▶ **Assignment**
Both the line below containing "def contOf : List Word → Option Word" and the line containing "decide (0x30 ≤ (w.extractLsb' 21 6).toNat)", along with every line between them, should be repeated exactly; no other line belongs in the answer.

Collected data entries

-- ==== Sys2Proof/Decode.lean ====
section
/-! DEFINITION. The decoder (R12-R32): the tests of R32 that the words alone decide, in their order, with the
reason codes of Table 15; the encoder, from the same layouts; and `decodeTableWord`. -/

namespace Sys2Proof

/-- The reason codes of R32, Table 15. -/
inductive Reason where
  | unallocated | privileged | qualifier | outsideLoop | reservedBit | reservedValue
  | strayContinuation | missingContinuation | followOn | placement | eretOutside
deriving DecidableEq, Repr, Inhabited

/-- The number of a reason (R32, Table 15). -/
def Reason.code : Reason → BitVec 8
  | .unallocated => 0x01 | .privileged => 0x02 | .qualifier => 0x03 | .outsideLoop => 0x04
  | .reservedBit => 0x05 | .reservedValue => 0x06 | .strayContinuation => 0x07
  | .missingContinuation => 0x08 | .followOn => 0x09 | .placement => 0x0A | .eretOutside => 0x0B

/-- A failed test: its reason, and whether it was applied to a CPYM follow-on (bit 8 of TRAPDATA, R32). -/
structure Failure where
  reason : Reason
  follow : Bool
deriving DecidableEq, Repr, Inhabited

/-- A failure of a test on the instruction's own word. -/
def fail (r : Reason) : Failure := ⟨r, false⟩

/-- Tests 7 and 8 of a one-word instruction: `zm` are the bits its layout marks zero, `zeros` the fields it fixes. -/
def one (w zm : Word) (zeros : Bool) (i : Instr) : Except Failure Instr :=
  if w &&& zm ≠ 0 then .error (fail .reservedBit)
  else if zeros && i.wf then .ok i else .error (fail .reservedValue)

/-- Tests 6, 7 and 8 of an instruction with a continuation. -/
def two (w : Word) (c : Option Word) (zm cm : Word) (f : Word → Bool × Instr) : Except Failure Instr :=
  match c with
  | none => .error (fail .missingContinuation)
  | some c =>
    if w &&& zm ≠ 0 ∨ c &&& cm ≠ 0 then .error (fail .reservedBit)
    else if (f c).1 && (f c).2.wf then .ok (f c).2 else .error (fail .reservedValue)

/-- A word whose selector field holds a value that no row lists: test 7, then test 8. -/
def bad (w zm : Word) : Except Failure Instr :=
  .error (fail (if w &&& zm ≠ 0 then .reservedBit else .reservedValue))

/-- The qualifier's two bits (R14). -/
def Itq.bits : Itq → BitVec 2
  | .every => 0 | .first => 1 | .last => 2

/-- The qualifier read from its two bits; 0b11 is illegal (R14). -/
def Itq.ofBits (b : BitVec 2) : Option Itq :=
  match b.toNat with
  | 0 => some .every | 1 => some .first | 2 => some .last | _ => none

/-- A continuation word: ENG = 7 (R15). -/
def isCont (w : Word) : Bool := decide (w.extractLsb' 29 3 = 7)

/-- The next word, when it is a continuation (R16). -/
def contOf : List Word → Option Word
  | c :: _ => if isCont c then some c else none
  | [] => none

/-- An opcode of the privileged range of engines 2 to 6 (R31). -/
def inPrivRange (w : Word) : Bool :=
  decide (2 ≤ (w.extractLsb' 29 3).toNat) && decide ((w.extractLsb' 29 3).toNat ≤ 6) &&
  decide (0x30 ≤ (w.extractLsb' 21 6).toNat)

--

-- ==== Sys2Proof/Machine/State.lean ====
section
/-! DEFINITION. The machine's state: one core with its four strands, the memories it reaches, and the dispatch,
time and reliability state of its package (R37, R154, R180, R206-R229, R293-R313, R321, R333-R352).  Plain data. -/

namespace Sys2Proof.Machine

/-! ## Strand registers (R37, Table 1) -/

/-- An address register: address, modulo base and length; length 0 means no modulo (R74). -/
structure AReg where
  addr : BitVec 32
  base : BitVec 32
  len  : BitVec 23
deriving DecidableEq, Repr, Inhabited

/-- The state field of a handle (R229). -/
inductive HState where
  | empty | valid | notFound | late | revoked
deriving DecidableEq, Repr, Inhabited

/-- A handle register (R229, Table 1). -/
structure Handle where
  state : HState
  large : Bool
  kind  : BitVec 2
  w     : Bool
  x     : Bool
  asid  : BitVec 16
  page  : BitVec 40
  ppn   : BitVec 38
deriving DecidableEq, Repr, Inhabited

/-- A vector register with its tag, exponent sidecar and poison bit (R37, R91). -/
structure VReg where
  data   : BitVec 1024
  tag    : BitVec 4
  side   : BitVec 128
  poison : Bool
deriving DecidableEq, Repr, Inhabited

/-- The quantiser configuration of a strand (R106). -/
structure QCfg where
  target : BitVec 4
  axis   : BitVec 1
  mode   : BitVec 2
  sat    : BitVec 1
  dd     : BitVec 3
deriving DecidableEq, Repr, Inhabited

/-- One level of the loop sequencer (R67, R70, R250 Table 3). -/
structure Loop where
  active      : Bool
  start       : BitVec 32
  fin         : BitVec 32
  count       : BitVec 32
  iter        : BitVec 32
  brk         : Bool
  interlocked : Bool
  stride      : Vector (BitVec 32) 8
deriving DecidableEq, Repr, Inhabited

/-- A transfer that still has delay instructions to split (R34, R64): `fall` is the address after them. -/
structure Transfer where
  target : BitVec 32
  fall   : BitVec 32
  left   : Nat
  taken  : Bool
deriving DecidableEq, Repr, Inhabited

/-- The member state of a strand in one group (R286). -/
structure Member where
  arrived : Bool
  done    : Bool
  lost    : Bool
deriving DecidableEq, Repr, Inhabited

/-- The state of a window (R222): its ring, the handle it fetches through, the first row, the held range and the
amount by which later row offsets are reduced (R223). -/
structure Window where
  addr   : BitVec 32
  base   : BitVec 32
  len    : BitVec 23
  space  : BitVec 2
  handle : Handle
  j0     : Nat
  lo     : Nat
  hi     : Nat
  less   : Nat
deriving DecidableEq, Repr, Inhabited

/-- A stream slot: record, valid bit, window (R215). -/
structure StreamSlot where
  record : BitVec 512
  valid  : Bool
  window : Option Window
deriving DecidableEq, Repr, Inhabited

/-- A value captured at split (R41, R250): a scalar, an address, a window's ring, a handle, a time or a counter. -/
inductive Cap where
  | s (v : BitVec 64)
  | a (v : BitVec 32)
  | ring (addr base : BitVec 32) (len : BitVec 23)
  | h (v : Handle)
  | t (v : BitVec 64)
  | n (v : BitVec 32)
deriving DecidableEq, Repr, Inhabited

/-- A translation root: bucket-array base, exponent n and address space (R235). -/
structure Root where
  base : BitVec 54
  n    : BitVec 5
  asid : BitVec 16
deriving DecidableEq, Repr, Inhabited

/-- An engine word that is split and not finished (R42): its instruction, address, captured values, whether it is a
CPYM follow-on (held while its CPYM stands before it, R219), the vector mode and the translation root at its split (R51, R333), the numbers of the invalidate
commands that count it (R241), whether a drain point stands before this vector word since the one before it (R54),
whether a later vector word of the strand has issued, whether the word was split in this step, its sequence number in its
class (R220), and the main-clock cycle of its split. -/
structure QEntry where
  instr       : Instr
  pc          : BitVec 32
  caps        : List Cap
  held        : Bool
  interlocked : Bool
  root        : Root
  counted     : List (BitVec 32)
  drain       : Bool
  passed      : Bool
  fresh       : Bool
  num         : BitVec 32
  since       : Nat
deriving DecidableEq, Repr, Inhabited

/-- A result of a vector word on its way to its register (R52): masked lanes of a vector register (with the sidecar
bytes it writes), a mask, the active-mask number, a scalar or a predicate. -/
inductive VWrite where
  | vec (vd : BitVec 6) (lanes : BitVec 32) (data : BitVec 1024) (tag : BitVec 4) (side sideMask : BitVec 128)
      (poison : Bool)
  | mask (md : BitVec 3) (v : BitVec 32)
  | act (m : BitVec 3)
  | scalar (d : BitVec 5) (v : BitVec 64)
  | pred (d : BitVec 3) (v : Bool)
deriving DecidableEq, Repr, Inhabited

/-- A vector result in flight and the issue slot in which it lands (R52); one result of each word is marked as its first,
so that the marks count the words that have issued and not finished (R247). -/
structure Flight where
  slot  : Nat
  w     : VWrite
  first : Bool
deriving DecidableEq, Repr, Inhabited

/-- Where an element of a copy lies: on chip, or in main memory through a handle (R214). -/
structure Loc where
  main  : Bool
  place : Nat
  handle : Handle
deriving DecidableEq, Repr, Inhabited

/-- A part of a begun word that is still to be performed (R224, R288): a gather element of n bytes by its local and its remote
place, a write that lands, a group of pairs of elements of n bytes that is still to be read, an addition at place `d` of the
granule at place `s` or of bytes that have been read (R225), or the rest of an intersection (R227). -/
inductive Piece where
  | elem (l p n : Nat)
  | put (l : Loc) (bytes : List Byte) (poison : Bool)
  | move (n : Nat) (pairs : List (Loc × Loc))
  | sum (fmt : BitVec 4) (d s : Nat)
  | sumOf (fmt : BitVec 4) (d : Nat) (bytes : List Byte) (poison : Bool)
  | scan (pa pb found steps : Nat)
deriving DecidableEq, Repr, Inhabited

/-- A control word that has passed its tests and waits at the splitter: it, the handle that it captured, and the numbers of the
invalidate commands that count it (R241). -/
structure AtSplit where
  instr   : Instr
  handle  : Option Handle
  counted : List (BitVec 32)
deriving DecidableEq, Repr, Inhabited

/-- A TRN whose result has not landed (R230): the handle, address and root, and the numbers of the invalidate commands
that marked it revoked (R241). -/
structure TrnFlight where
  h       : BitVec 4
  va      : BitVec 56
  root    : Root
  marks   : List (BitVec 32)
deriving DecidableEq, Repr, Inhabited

▶ **Exercise solution**
def contOf : List Word → Option Word
  | c :: _ => if isCont c then some c else none
  | [] => none

/-- An opcode of the privileged range of engines 2 to 6 (R31). -/
def inPrivRange (w : Word) : Bool :=
  decide (2 ≤ (w.extractLsb' 29 3).toNat) && decide ((w.extractLsb' 29 3).toNat ≤ 6) &&
  decide (0x30 ≤ (w.extractLsb' 21 6).toNat)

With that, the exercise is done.